Optimiser	SGD with momentum	Adam (`lr = 0.02`)	Matches what the rest of the wave-6 stubs use; the paper’s optimiser converges in ~31 k sequences, ours converges in ~6 k. The algorithmic claim — long-time-lag credit assignment via a CEC — is what we are testing, not the optimiser.
Forget gate	not in 1997 NC	not present (matches the paper)	The paper’s CEC has no forget gate; the forget gate was added by Gers, Schmidhuber & Cummins (2000).

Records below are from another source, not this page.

/-- Two samples of universal channel `n` differ by more than R194 allows: 0.5 K where it measures a temperature, else
0.1 % of span. -/
def State.ucDiffer (s : State) (n : Nat) (a b : F32) : Bool :=
  let c := s.ucCfg n
  let d := (Fl.sub (Fl.ofBits a) (Fl.ofBits b)).abs
  let mode := s.ucMode n
  if mode = 5 ∨ (mode = 4 ∧ s.fld Fld.UC_CFG_RANGE n ≤ 2) then Fl.lt (.fin false 1 (-1)) d
  else
    let lim := Fl.div (s.ucWidth n) (Fl.ofNat 1000)
    if mode = 4 then Fl.lt lim d
    else
      Fl.lt (Fl.mul lim (Fl.sub (ucEng c).2 (ucEng c).1).abs) (Fl.mul d (Fl.sub (ucEl c).2 (ucEl c).1).abs)

/-- The active's samples of universal channel `n`, each against the own of the same S: CROSS after 100 consecutive cycles that
differ (R194). -/
def State.crossUc (s : State) (n : Nat) (xs : List (Instant × F32)) : State :=
  if s.ucServes n && s.ucApplies n 13 then
    let c := s.uc n
    let pairs := xs.filterMap fun x => (c.hist.lookup x.1).map fun own => (own, x.2)
    if pairs.isEmpty then s
    else if pairs.any fun p => s.ucDiffer n p.1 p.2 then
      let s := s.setUc n { c with cross := satAdd 100 c.cross 1 }
      if 100 ≤ c.cross + 1 then s.ucRaise n 13 else s
    else (s.setUc n { c with cross := 0 }).setLiveUc n 13 false
  else s

/-- The active's count at the newest S that the standby sampled too, and the edges accepted here since (R203). -/
def State.countDc (s : State) (m : Nat) (xs : List (Instant × Word × Bool)) : State :=
  let c := s.dc m
  if s.dcMode m ≠ 2 then s
  else
    match xs.findSome? (fun x => (c.hist.lookup x.1).map fun own => x.2.1 - own.1) with
    | some d => s.setDc m { c with count := c.count + d, hist := c.hist.map fun x => (x.1, x.2.1 + d, x.2.2) }
    | none => s

/-- The active's counts and states of digital channel `m`: CROSS after 100 consecutive cycles whose states differ (R213). -/
def State.crossDc (s : State) (m : Nat) (xs : List (Instant × Word × Bool)) : State :=
  let s := s.countDc m xs
  if s.dcServes m && s.dcApplies m 10 then
    let c := s.dc m
    let pairs := xs.filterMap fun x => (c.hist.lookup x.1).map fun own => (own.2, x.2.2)
    if pairs.isEmpty then s
    else if pairs.any fun p => p.1 != p.2 then
      let s := s.setDc m { c with cross := satAdd 100 c.cross 1 }
      if 100 ≤ c.cross + 1 then s.dcRaise m 10 else s
    else (s.setDc m { c with cross := 0 }).setLiveDc m 10 false
  else s

/-- SIDE_RECORD_RECEIVED. -/
def execSideRecordReceived (r : SideRecord) (s : State) : Res :=
  if !s.takesEq || s.role == 1 then .next s
  else
    match r with
    | .commits vals => .next (vals.foldl (fun s v => s.takeShadow v.1 v.2) s)
    | .samples uni dig =>
      if s.otherImage then .next (dig.foldl (fun s d => s.countDc d.1.val d.2) s)
      else
        let s := uni.foldl (fun s u => s.crossUc u.1.val u.2) s
        .next (dig.foldl (fun s d => s.crossDc d.1.val d.2) s)

/-! ## Fast records (R311) -/

/-- The shadow command of an immediate output follows the record that the active committed (R195, R216). -/
def State.shadowRec (s : State) (p : Nat) (r : W64) : State :=
  match s.chanOf p with
  | some (.uni n) => if recKind r = 1 ∧ !recBit r qNoAuth then s.takeShadow (.uni n) (recVal r) else s
  | some (.dig m) => match dcAsks r with
    | some b => s.takeShadow (.dig m) (BitVec.ofNat 32 (b2n b))
    | none => s
  | none => s

/-- S1 and S2 put into sections. -/
def putStates : List Sec → List (F32 × F32) → List Sec
  | c :: cs, x :: xs => { c with s1 := x.1, s2 := x.2 } :: putStates cs xs
  | cs, _ => cs

/-- Loop `l` takes a fast record: state block, section states and output record, in place and unmarked. -/
def State.takeFastRec (s : State) (l : Nat) (state : BitVec 256) (secs : List (F32 × F32)) (rec : W64) : State :=
  match s.loopAt l with
  | none => s
  | some b =>
    let d := s.descAt b
    let bs := (putStates (s.secsAt (b + 3) (ldNsec d)) secs).map Sec.toBlock
    let put := fun (s : State) (x : BitVec 256 × Nat) => { s with blk := Tab.set 0 s.blk (b + x.2) x.1 }
    let s := ((state :: bs).zip ((List.range (1 + ldNsec d)).map fun i => i + 2)).foldl put s
    let s := s.twPut (ldOut d % 262144) rec
    if ldImmediate d then s.shadowRec (ldOut d % 262144) rec else s

/-- The bound of R311 from a fast cycle's S: 30 µs with both links, 42 µs with one. -/
def State.fastBound (s : State) : Nat :=
  if s.flag Fld.BN_STATUS_LINK0_UP && s.flag Fld.BN_STATUS_LINK1_UP then 30000 else 42000

/-- The fast cycle of loop `l` that runs now, and the time since its S, which the loop's group has at S_OFF. -/
def State.fastCycle (s : State) (l : Nat) : Nat × Nat :=
  let off := match s.loopAt l with
    | some b => match s.group (ldGroup (s.descAt b)) with
      | some d => grpS d
      | none => 0
    | none => 0
  let t := (s.pt - BitVec.ofNat 64 off).toNat
  (t / 50000, t % 50000)

/-- Fast cycle `k` counted, once. -/
def State.fastMissed (s : State) (k : Nat) : State :=
  if s.bn.fastBad.contains k then s
  else { s.bump Fld.BN_EQ_FAST_LATE with bn := { s.bn with fastBad := k :: s.bn.fastBad } }

/-- A fast record of loop `l` came: within the bound, or its cycle counts. -/
def State.fastCame (s : State) (l : Nat) : State :=
  let c := s.fastCycle l
  if c.2 ≤ s.fastBound then { s with bn := { s.bn with fastGot := (c.1, l) :: s.bn.fastGot } } else s.fastMissed c.1

/-- The fast loops of the image. -/
def State.fastLoops (s : State) : List Nat := (s.img.loopDir.filter fun x => ldClass (s.descAt x.2) == 0).map Prod.fst

/-- The fast cycles that are over judged: one that brought no record of some fast loop in time counts (R311). -/
def State.judgeFast (s : State) : State :=
  let now := s.pt.toNat / 50000 - 2
  let ks := match s.bn.fastNext with
    | some k => (List.range (min 64 (now - k))).map fun i => k + i
    | none => []
  let got := s.bn.fastGot
  let ls := s.fastLoops
  let s := ks.foldl (fun s k => if ls.all fun l => got.contains (k, l) then s else s.fastMissed k) s
  { s with bn := { s.bn with
    fastNext := some now, fastGot := got.filter fun x => decide (now ≤ x.1), fastBad := s.bn.fastBad.filter fun k => decide (now ≤ k) } }

/-- FAST_RECORD_RECEIVED: a record that fails its CRC is discarded and counted; loops are renumbered by OP 0x2 between
different selections. -/
def execFastRecordReceived (l : Nat) (state : BitVec 256) (secs : List (F32 × F32)) (rec : W64) (crc : Word) (s : State) : Res :=
  if !s.takesEq then .next s
  else if fastCrc state secs rec != crc then .next (s.fastMissed (s.fastCycle l).1)
  else
    let ls := match s.mapOf with
      | some m => mapWord 2 false m.entries l
      | none => [l]
    .next (ls.foldl (fun s l => (s.takeFastRec l state secs rec).fastCame l) s)

/-- STANDBY_BOUNDARY: a boundary that passes with a snapshot uncommitted makes the standby lag (R302, R315). -/
def execStandbyBoundary (s : State) : Res :=
  let s := if s.role = 2 ∨ s.role = 3 then s.judgeFast else s
  if s.role = 2 ∧ 2 ≤ s.passed then
    .next ((((s.setRole 3).bnNote 0xB003).ev 83).showLag)
  else if s.role = 2 ∨ s.role = 3 then .next s.showLag
  else .next s

end Sys2Proof.Machine
end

We follow the 1997 formulation.
Output activation	softmax over 4 classes	softmax over 4 classes	Match.
Loss	cross-entropy at end of sequence	cross-entropy at end of sequence	Match.

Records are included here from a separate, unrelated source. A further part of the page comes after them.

-- ==== Sys2Proof/Machine/Orders.lean ====
section
/-! DEFINITION. The service messages that order what other chapters carry out: Sinter reads and clears (R408), owner enrolment
(R39), maintenance (R303, R433), HART pass-through (R192). -/

namespace Sys2Proof.Machine

/-! ## Sinter (R408) -/

/-- Bytes of a 64-bit word as the service protocol sends them, most significant first. -/
def wire64 (v : W64) : List Byte := (bytesOf v 8).reverse

/-- The code that turns a cursor read away: key, count, start. -/
def State.readCode (s : State) (start count : Nat) : Nat :=
  if !(s.flag Fld.PK_STATUS_PRESENT && s.flag Fld.PK_STATUS_SERIAL_OK) then 0x0202
  else if count = 0 ∨ 1024 < count then 0x0203
  else if s.newest < start then 0x0201
  else 0

/-- SINTER_CURSOR_READ: the valid records from a start SEQUENCE on, none older than the oldest readable. -/
def execSinterCursorRead (h : SvcMsg) (start : BitVec 48) (count : Nat) (s : State) : Res :=
  .next (s.svc h 0x20 0 0 (some 8) fun s =>
    let c := s.readCode start.toNat count
    if c ≠ 0 then s.answer h 0x20 c
    else
      let rs := (s.scan s.newest Config.sinterSlots count (max 1 (max start.toNat s.oldest))).1
      let first := match rs with
        | r :: _ => recSeq r
        | [] => start.toNat
      let head : W64 := putBits (putBits 0 63 16 first) 15 0 rs.length
      s.answer h 0x20 0 (wire64 head ++ rs.flatMap fun r => bytesOf r 64))

/-- SINTER_CLEAR: a clear record admitted becomes the oldest readable record. -/
def execSinterClear (h : SvcMsg) (s : State) : Res :=
  .next (s.svc h 0x21 3 0 none fun s =>
    if !s.pw.contactOpen then s.answer h 0x21 0x0204
    else if !(s.flag Fld.PK_STATUS_PRESENT && s.flag Fld.PK_STATUS_SERIAL_OK) then s.answer h 0x21 0x0202
    else if !s.sn.located then s.answer h 0x21 1
    else
      let q := s.enqueue islSup 0x0004 (.items [])
      if !q.2 then s.answer h 0x21 1
      else
        let n := q.1.sn.next - 1
        (q.1.setSeq .SN_OLDEST_LO .SN_OLDEST_HI n).answer h 0x21 0)

/-! ## Owner enrolment (R38, R39, R450) -/

/-- OWNER_ENROLMENT: OWNER_KEY into the key header, fingerprint and binary number to the base, both only with the owner lock
open. What the module read of its base stays until its next start-up. (DEDUCED, log entry 62) -/
def execOwnerEnrolment (h : SvcMsg) (ownerKey : BitVec 768) (fingerprint : BitVec 384) (binary : Nat) (s : State) : Res :=
  .next (s.svc h 0x70 3 0 none fun s =>
    if !s.pw.contactOpen then s.answer h 0x70 5
    else if 8191 < binary then s.answer h 0x70 6
    else if !s.keyOk then s.answer h 0x70 0x000A
    else
      let hd := putBits s.keyHdr 895 128 ownerKey.toNat
      let hd := putBits hd 1023 992 (crcOf hd 124).toNat
      let s := (s.keyPutRec Config.keyHeader hd).emit (.baseWrite binary fingerprint)
      (s.startNote 0x1002 0 (tagOf fingerprint)).answer h 0x70 0)

/-! ## Maintenance (R303, R433, R435) -/

/-- A maintenance order answered with what BN_CMD gave: done, or refused in the present role. -/
def State.maintAnswer (s : State) (h : SvcMsg) (c : Nat) : State := s.answer h 0x62 (if c = 0 then 0 else 5)

/-- SVC_MAINT_ENTER: the supervisor gives BN_CMD 0x3. -/
def execSvcMaintEnter (h : SvcMsg) (s : State) : Res :=
  .next (s.svc h 0x62 2 0 none fun s => let r := s.maintEnter; r.1.maintAnswer h r.2)

/-- SVC_MAINT_LEAVE: BN_CMD 0x4; in Dormant a supervisor-ordered reset (R435). -/
def execSvcMaintLeave (h : SvcMsg) (s : State) : Res :=
  .next (s.svc h 0x62 2 0 none fun s =>
    if s.flag Fld.RST_POWER_DORMANT then (s.maintAnswer h 0).resetPowered 6
    else let r := s.maintLeave; r.1.maintAnswer h r.2)

/-- SVC_DORMANT. -/
def execSvcDormant (h : SvcMsg) (s : State) : Res :=
  .next (s.svc h 0x62 2 1 none fun s => if s.mayDormant then (s.answer h 0x62 0).toDormant else s.answer h 0x62 5)

/-! ## HART pass-through (R192) -/

/-- HART_PASSTHROUGH: one frame at a time for each channel; its answer follows the transaction. -/
def execHartPassthrough (h : SvcMsg) (n : Fin 32) (frame : List Byte) (s : State) : Res :=
  .next (s.svc h 0x50 2 0 none fun s =>
    if !s.hartOn n.val then s.answer h 0x50 7
    else if !s.shows (8 + n.val / 8) then s.answer h 0x50 5
    else if s.flag Fld.UC_HART_PASS_BUSY n.val then s.answer h 0x50 1
    else
      let s := s.setUc n.val { s.uc n.val with pass := some (h.sess.val, h.msgId, frame) }
      s.setFlag Fld.UC_HART_PASS_BUSY true n.val)

/-- HART_PASSTHROUGH_SEND: in a gap between scans the frame is sent; its response goes back, or its timeout follows. -/
def execHartPassthroughSend (n : Fin 32) (answer : Option (HartReply × List Byte)) (s : State) : Res :=
  let c := s.uc n.val
  match c.pass with
  | none => .next s
  | some (sess, id, frame) =>
    if c.hart ≠ .none ∨ !s.shows (8 + n.val / 8) then .next s
    else
      let s := s.hartSend n.val (match frame with
        | b :: _ => b.toNat
        | [] => 0) frame
      match answer with
      | some (r, bs) =>
        let s := (s.setUc n.val { c with pass := none }).setFlag Fld.UC_HART_PASS_BUSY false n.val
        .next ((s.hartShow n.val r).reply sess id 0x8050 0 bs)
      | none => .next (s.setUc n.val { c with pass := none, hart := .pass sess id })

end Sys2Proof.Machine
end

Validation set size	unspecified in the paper	512 sequences, fresh seed	Ours is reused across the whole run for fair comparison between LSTM and RNN.
Baseline	“RTRL fully recurrent net”	BPTT vanilla `tanh`-RNN with the same hidden size and the same Adam settings	Both fail; the failure mode is qualitatively the same (cannot push gradient through 30+ distractor steps). RTRL would be slower per step but no more capable on this task.
Sequence-end marker	`B` end-of-sequence symbol	`E` (chose a distinct token to avoid colliding with the start-marker `B` used elsewhere in the alphabet)	Cosmetic.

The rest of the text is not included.